- **Saved data entries**:
■ ■ ■ ■ ■ ■ ■

/-- The torque of a drive in the relax ramp: what is left of the torque before it, no more than the free value allows and
with its sign kept (R69; notes/assumptions/47.md). -/
def relaxLeft (last : Int) (most : Nat) : Int :=
  if last < 0 then -((min last.natAbs most : Nat) : Int) else (min last.natAbs most : Nat)

/-- The torques of a regulator period: the drive's, or in the relax ramp what is left of the last (R57, R69). -/
def Core.driveReels (c : Core) (v : Int) (s u : Dancer) : Core :=
  if c.tr.relaxRamp.isSome then
    (c.setPins { c.pins with
      torqueSupply := relaxLeft c.pins.torqueSupply (Config.relaxTorque true c.free)
      torqueTakeUp := relaxLeft c.pins.torqueTakeUp (Config.relaxTorque false c.free) }).nextFree
  else c.setPins { c.pins with torqueSupply := driveTorque true v s, torqueTakeUp := driveTorque false v u }

/-- The guard checks watch the dancers: the regulator runs, tension has been established, and an unthread has not yet
seen Film Present clear (R57, R68). -/
def Transport.watching (t : Transport) : Bool := t.regulating && t.established && !t.unthreadEnding

/-- A regulator period with the two dancer codes (R57 to R59). With both at an end stop, FILM_BREAK names the supply
dancer (notes/assumptions/57.md). -/
def Core.regulate (c : Core) (codeS codeT : Nat) : Core :=
  let p := c.prof
  let t := c.tr
  let v : Int := match t.dir with
    | .forward => (t.vRef : Int)
    | .reverse => -(t.vRef : Int)
  let s := t.supplyDancer.period p c.now codeS t.watching
  let u := t.takeUpDancer.period p c.now codeT t.watching
  let both := decide (bandOf p codeS = .inside ∧ bandOf p codeT = .inside)
  let c := ((c.setPins { c.pins with dancerSupply := codeS, dancerTakeUp := codeT }).driveReels v s u).setTr { t with
      supplyDancer := s, takeUpDancer := u
      inBand := if both then (if t.inBand.isSome then t.inBand else c.tick) else none }
  if t.watching && endStop codeS then c.safetyEvent .filmBreak .filmBreak (65536 + codeS)
  else if t.watching && endStop codeT then c.safetyEvent .filmBreak .filmBreak (131072 + codeT)
  else c

/-- Both dancers have been in band for 20 ms: tension is established (R57, R66, R70, R71). -/
def Core.tensionSet (c : Core) : Core :=
  let t := c.tr
  let c := c.setTr { t with established := true }
  match t.st with
  | .threading =>
    if t.threadStep = .feed ∧ t.resetBraking = false then
      (c.setTr { c.tr with threadStep := .seek, markP := t.p, feedCount := none }).setIx c.ix.beginSearch
    else c
  | .hold => if t.tensioning then c.wakeDone else c
  | .unreferenced => if t.tensionTest then c.startUnthread else c
  | _ => c

/-- The dancer's number in a fault's info (R58, R60). -/
def sideCode : Side → Nat
  | .supply => 1
  | .takeUp => 2

/-- The latest code of a dancer. -/
def Core.dancerCode (c : Core) : Side → Nat
  | .supply => c.pins.dancerSupply
  | .takeUp => c.pins.dancerTakeUp

/-- A dancer and its code, as a fault's info (R58). -/
def Core.dancerInfo (c : Core) (d : Side) : Nat := sideCode d * 65536 + c.dancerCode d % 4096

/-- An out-of-band count reaches 20 ms (R58). -/
def Core.outOfBand (c : Core) (d : Side) : Core :=
  let k := match d with
    | .supply => c.tr.supplyDancer.out
    | .takeUp => c.tr.takeUpDancer.out
  match k with
  | some (true, _) => c.safetyEvent .tensionHigh .tensionHigh (c.dancerInfo d)
  | some (false, _) => c.safetyEvent .tensionLow .tensionLow (c.dancerInfo d)
  | none => c

/-- TENSION_LOW of a wake or a recovery's test (R70, R71): its info names the dancer out of band, or is 0. Which of two
is named is left open (notes/assumptions/12.md). -/
def Core.tensionMissing (c : Core) : Core :=
  let p := c.prof
  let s := bandOf p c.pins.dancerSupply ≠ .inside
  let t := bandOf p c.pins.dancerTakeUp ≠ .inside
  let d : Option Side :=
    if s ∧ t then some (if Config.lowNamesSupply c.free then .supply else .takeUp)
    else if s then some .supply
    else if t then some .takeUp
    else none
  (c.safetyEvent .tensionLow .tensionLow ((d.map c.dancerInfo).getD 0)).nextFree

/-- A profile switch that changes Setpoint, Band, Kp or Ki (R57). -/
def Dancer.switch (now : Nat) (d : Dancer) : Dancer :=
  { d with sum := 0, out := d.out.map fun q => (q.1, now) }

/-- A profile switch meets the regulator (R57). -/
def Core.tensionSwitch (c : Core) (old new : Profile) : Core :=
  if old.tensionSetpoint ≠ new.tensionSetpoint ∨ old.tensionBand ≠ new.tensionBand ∨ old.kp ≠ new.kp ∨ old.ki ≠ new.ki then
    c.setTr { c.tr with
      supplyDancer := c.tr.supplyDancer.switch c.now, takeUpDancer := c.tr.takeUpDancer.switch c.now }
  else c

/-! ## Counts and pulses (R50, R63, R65, R87) -/

/-- A window takes a count; one in which the direction changes is discarded (R63). -/
def Window.count (w : Window) (d : Dir) : Option Window :=
  match w.dir with
  | some e => if e = d then some { w with counts := w.counts + 1 } else none
  | none => some { w with counts := w.counts + 1, dir := some d }

/-- A reel takes a count: its window, and its length by the sign it moves with (R65). -/
def Reel.count (r : Reel) (d : Dir) (change : Int) : Reel :=
  { r with window := r.window.bind (·.count d), length := max 0 (r.length + change) }

/-- P after a count; it saturates (R50). -/
def countP (p : Int) : Dir → Int
  | .forward => min (p + 1) 16000000
  | .reverse => max (p - 1) (-400000)

/-- A SETTLE that meets the tolerance (R56). -/
def Core.settleCheck (c : Core) : Core :=
  match c.tr.plan with
  | some pl =>
    if c.tr.st = .move ∧ c.tr.phase = .settle ∧ |c.tr.p - pl.target| ≤ (c.prof.stopTolerance : Int) then
      c.holdReply .arrived
    else c
  | none => c

/-- A kept sample goes to the Index Unit (R87, R91). -/
def Core.sample (c : Core) (pos : Int) (image blip edge : Nat) : Core :=
  match c.tr.st with
  | .move => c.moveSample pos image blip edge
  | .threading => if c.ix.searching then c.searchSample pos image blip edge else c
  | _ => c

/-- One metering count (R50, R55, R65, R68, R84, R87). At a forward count that is a kept sample the Index Unit acts before
the strobe compare (notes/assumptions/74.md). -/
def Core.count (c : Core) (d : Dir) (image blip edge : Nat) : Core :=
  let old := c.tr.p
  let p := countP old d
  let change : Int := match d with
    | .forward => 1
    | .reverse => -1
  let t := { c.tr with
    p := p, travel := c.tr.travel - change
    supply := c.tr.supply.count d (-change), takeUp := c.tr.takeUp.count d change }
  let c := c.setTr t.unthreadMark
  let c := match d with
    | .reverse =>
      let c := if c.ix.motion.isSome then c.endMotion else c
      c.setIx c.ix.mayBegin.searchReversed
    | .forward =>
      let c := if p ≠ old ∧ p % 4 = 0 then c.sample p image blip edge else c
      c.strobeCount
  c.settleCheck.limitCheck

/-- The film length a radius implies (R65). -/
def filmLength (g : ReelType) (r : Nat) : Int :=
  ((r ^ 2 - g.hub ^ 2) * 355 / (113 * g.thickness * 5) : Nat)

/-- A window that opens at a pulse. -/
def Window.opened : Window where
  pulses := 0
  counts := 0
  dir := none

/-- A tachometer pulse of a reel in a driven transport (R60, R63). -/
def Reel.pulse (g : Option ReelType) (now : Nat) (r : Reel) : Reel :=
  let r := { r with stall := r.stall.map fun _ => now }
  match r.window, g with
  | none, _ => { r with window := some Window.opened }
  | some w, some g =>
    if 63 ≤ w.pulses then
      let radius := clampNat g.hub g.flange (roundDiv (w.counts * 565) 710)
      { r with radius := some radius, length := filmLength g radius, window := some Window.opened }
    else { r with window := some { w with pulses := w.pulses + 1 } }
  | some w, none => { r with window := some { w with pulses := w.pulses + 1 } }

/-- A tachometer pulse (R60, R63). The lengths it measures can reach a limit of R55, or R68's change of speed. -/
def Core.tach (c : Core) (reel : Side) : Core :=
  if c.tr.timerRuns then
    let t := match reel with
      | .supply => { c.tr with supply := c.tr.supply.pulse c.tr.geometry c.now }
      | .takeUp => { c.tr with takeUp := c.tr.takeUp.pulse c.tr.geometry c.now }
    (c.setTr t.unthreadMark).limitCheck
  else c

/-- A stall count reaches 200 ms (R60). -/
def Core.stalled (c : Core) (reel : Side) : Core :=
  let k := match reel with
    | .supply => c.tr.supply.stall
    | .takeUp => c.tr.takeUp.stall
  if c.tr.timerRuns && k.isSome && !c.tr.unthreadEnding then c.safetyEvent .reelStall .reelStall (sideCode reel) else c

/-! ## Film Present and EXT_STOP (R59, R61, R68) -/

/-- Film Present clears (R59, R68). -/
def Core.filmLost (c : Core) : Core :=
  match c.tr.st with
  | .hold | .move | .relaxed | .threading => c.safetyEvent .filmBreak .filmBreak 0
  | .unthreading =>
    c.setTr { c.tr with
      unthreadEnding := true
      supply := { c.tr.supply with stall := none }, takeUp := { c.tr.takeUp with stall := none }
      supplyDancer := { c.tr.supplyDancer with out := none }, takeUpDancer := { c.tr.takeUpDancer with out := none } }
  | _ => c

/-- Film Present takes a level. -/
def Core.filmLevel (c : Core) (present : Bool) : Core :=
  let was := c.pins.filmPresent
  let c := c.setPins { c.pins with filmPresent := present }
  if was && !present then c.filmLost else c

/-- The states in which EXT_STOP is a safety event (R61). -/
def Transport.stopSensitive (t : Transport) : Bool :=
  match t.st with
  | .threading | .hold | .move | .unthreading | .relaxed => true
  | .unreferenced => t.tensionTest
  | _ => false

/-- EXT_STOP is asserted (R49, R61). A level that stands already is no event (notes/assumptions/45.md). -/
def Core.extAsserted (c : Core) : Core :=
  let was := c.pins.extStop
  let c := c.setPins { c.pins with extStop := true }
  if !was && c.tr.stopSensitive then c.safetyEvent .extStop .extStop 0 else c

■ ■ ■ ■ ■ ■ ■

- **What you should do**: The range runs from the line above containing "def Reel.pulse (g" to the line containing "let radius := clampNat", inclusive. Restate those lines word for word and no others.

- **Answer space**:
def Reel.pulse (g : Option ReelType) (now : Nat) (r : Reel) : Reel :=
  let r := { r with stall := r.stall.map fun _ => now }
  match r.window, g with
  | none, _ => { r with window := some Window.opened }
  | some w, some g =>
    if 63 ≤ w.pulses then
      let radius := clampNat g.hub g.flange (roundDiv (w.counts * 565) 710)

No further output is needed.